Tive um rompimento amoroso. Tinha 22 anos e amava o cara desde meus 15~16 anos. Doeu. Perdi o apetite. Emagreci. Fiquei com humor alterado. Menstruação nunca foi regular mesmo. Entrei no quadro clínico depressivo. Até aí tudo bem. Normal, né? São as etapas que nós, em especial as mulheres, passamos no pós término de um relacionamento especial e blá-blá-blá.

A primeira pessoa a perceber que tinha algo errado foi minha mãe. Em uma manhã de Setembro de 2013 ela estava sentada à minha frente tomando café e percebeu que meu pescoço estava diferente. Olhei no espelho e não vi nada. A cada dia ela dizia que tinha algo estranho e que deveria procurar um médico. Pff, logo eu, a rainha da automedicação, a rainha do “odeio médico”, a rainha do “só vou ao médico se estiver morrendo”. Uma semana depois fui direto pra emergência da Unimed (meu plano de saúde na época) com um “caroço” na garganta. Emergência no domingo só tinha uma especialidade plausível: otorrinolaringologista. Claro né, garganta e otorrino é tudo igual. Quando ele viu fez os exames de toque e questionou inúmeras vezes se eu sentia dor e eu me irritando, pois a resposta até hoje é: não, não sinto dor no bócio. Fez ultrassom e disse algo como “tem muito líquido, por isso não sente dor, você tem sorte” e em seguida me encaminhou para um endocrinologista com urgência.

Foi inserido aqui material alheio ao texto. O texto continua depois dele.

/-- `ResetThenTransformAnswersNoKey`: program P6 from its reset on. -/
theorem witness_ResetThenTransformAnswersNoKey : (Instr.encblk (zeros 8)).opcode.needsKey = true ∧
    (running .encblk 2#6 [.reset, .send (encode (.encblk (zeros 8))), .take]).todo =
      .reset :: .send (encode (.encblk (zeros 8))) :: .take :: [] := by decide

/-- `KeyChangesOnlyByKeyCommands`: the three ways a key changes. -/
theorem witness_KeyChangesOnlyByKeyCommands : ∀ s ∈ [keyed keyA [.reset], keyed keyA [.send [0x01#8]],
    keyed keyA [.send [0x02#8]]], ∃ t, step s = .next t ∧ t.session ≠ s.session := by
  intro s hs
  simp only [List.mem_cons, List.not_mem_nil, or_false] at hs
  obtain rfl | rfl | rfl := hs
  · exact ⟨_, rfl, by decide⟩
  · exact ⟨_, rfl, by decide⟩
  · exact ⟨_, rfl, by decide⟩

/-- `ResponsesLeaveOnlyByTake`: a step that delivers, and one that does not. -/
theorem witness_ResponsesLeaveOnlyByTake :
    (∃ t, step (responding [0x00#8] [.take]) = .next t ∧ t.delivered = [[0x00#8]]) ∧
      ∃ t, step (bare [.send []]) = .next t ∧ t.delivered = [] := ⟨⟨_, rfl, rfl⟩, _, rfl, rfl⟩

/-- `StepKeepsTheGoodState`, `GoodStatesRunForever`: a good state in each phase, in `RUN` at the first and the last round,
and its step. -/
theorem witness_StepKeepsTheGoodState : ∀ s ∈ [keyed keyA [.send (0x10#8 :: zeros 8)], running .encblk 0#6 [],
    { running .decblk 32#6 [] with sum := 0#32 }, responding [0x00#8] [.take]], s.Inv ∧ ∃ t, step s = .next t := by
  intro s hs
  simp only [List.mem_cons, List.not_mem_nil, or_false] at hs
  obtain rfl | rfl | rfl | rfl := hs
  · exact ⟨by decide, _, rfl⟩
  · exact ⟨by decide, _, rfl⟩
  · exact ⟨by decide, _, rfl⟩
  · exact ⟨by decide, _, rfl⟩

/-- `MachineRefinesAtomicReading`: a transform performed (34 steps) and an error (1 step), each sent and then taken. -/
theorem witness_MachineRefinesAtomicReading : (keyed keyA [.send (b [0x20, 0x28, 0x7D]), .take]).ph = .idle ∧
    (keyed keyA [.send (b [0x20, 0x28, 0x7D]), .take]).todo = .send (b [0x20, 0x28, 0x7D]) :: .take :: [] ∧
    stepsOf ⟨keyA, true⟩ (b [0x20, 0x28, 0x7D]) = 34 ∧ stepsOf ⟨keyA, true⟩ [] = 1 ∧
    answer ⟨keyA, true⟩ (b [0x20, 0x28, 0x7D]) = some (⟨keyA, true⟩, b [0x00, 0xBD]) := by decide +kernel

/-- A state that looks like `keyed keyA []` and differs in every transient register. -/
def otherTransients : State where
  k := keyA
  kv := true
  ph := .idle
  op := .decblk
  v0 := 1#32
  v1 := 1#32
  sum := 1#32
  sAcc := 1#8
  pos := 1#3
  rnd := 1#6
  rsp := []
  todo := []
  delivered := []
  freeCtr := 7

/-- `TransientsNeverShow`: two states that look alike and differ. -/
theorem witness_TransientsNeverShow : (keyed keyA []).ph = .idle ∧ (keyed keyA []).visible = otherTransients.visible ∧
    keyed keyA [] ≠ otherTransients := ⟨rfl, rfl, by decide⟩

/-- `KeyIsNotReadBack`, the step: a state in each phase, in `RUN` at the rounds 0, 31 and 32, with and without a reset. -/
theorem witness_KeyIsNotReadBack_step : keyA ≠ keyQ ∧
    (∀ s ∈ [keyed keyA [.send [0x00#8]], running .encblk 0#6 [], running .dectail 31#6 [.wait],
      running .enctail 5#6 [.reset], running .decblk 32#6 [.take], responding [0x00#8] [.take]],
      s.ph = .run → s.rnd.toNat ≤ 32) ∧
    (keyed keyA [.send [0x00#8]]).ph ≠ .run ∧ (running .decblk 32#6 [.take]).rnd.toNat = 32 ∧
    (running .enctail 5#6 [.reset]).todo.head? = some .reset := by decide

/-- `KeyIsNotReadBack`, the response: `STAT` with a key, a transform without one, and an error. -/
theorem witness_KeyIsNotReadBack_response : (∀ i, verdict true [0x00#8] = .ok i → i.opcode.needsKey = false) ∧
    (∀ i, verdict false (0x10#8 :: zeros 8) = .ok i → i.opcode.needsKey = false) ∧
    ∀ i, verdict true (0x10#8 :: zeros 7) = .ok i → i.opcode.needsKey = false := by
  refine ⟨?_, ?_, ?_⟩ <;> intro i h
  · cases (show (Except.ok (.stat []) : Except CmdError Instr) = .ok i from h)
    rfl
  · cases (show (Except.error .noKey : Except CmdError Instr) = .ok i from h)
  · cases (show (Except.error (.badLength 7) : Except CmdError Instr) = .ok i from h)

Marcar consulta com  médico na Unimed é que sem SUS: demora, demora, demora muito, principalmente se a especialidade for Endocrinologista. Conseguir marcar em menos de um mês (ô glória). Médico velhinho, simpático. Consultório com a mulher dele mandando em tudo, mesma chatice de sempre. Conversamos um pouco sobre o motivo de estar ali e ele solicitou os exames de sangue para verificar os níveis de T3, T4 e TSH, aquela coisa básica que temos que fazer de 2 em 2 ou de 3 em 3 meses. Resultado: hipertireoidismo. Causa: provavelmente estresse, emocional, psicológico. Não há casos na família. Provavelmente foi o idiota do meu ex que causou tudo isso quando teve a brilhante ideia de terminar. Foi a melhor ideia que ele teve, de verdade, não fomos feito para ficarmos juntos e muito menos sermos amigos, mas ainda assim, se nunca tivesse terminado eu não teria desencadeado hiper, ou talvez teria, afinal, nada é para sempre né. Só o distúrbio na tireoide. Isso sim é para sempre ou até que a morte nos separe.

Como todo bom médico de plano particular (talvez SUS seja assim, desconheço): não me explicou o suficiente e só passou medicação (Propiltiouracil, não me perguntem a dose, não lembro) e pediu pra voltar com 3 meses com novos exames de sangue. Como toda boa hipocondríaca que se preze: fui pesquisar no Pai Google. Isso foi em Setembro de 2013. Hoje estamos em Fevereiro de 2017 e a cada dia aprendo mais sobre a doença e os efeitos colaterais. A cada dia tenho mais dúvidas sobre minha medicação e sobre as opções de tratamento que ouvi. A cada dia quero mudar novamente de médico (estou no 5°). A cada dia é tudo diferente, tudo novidade.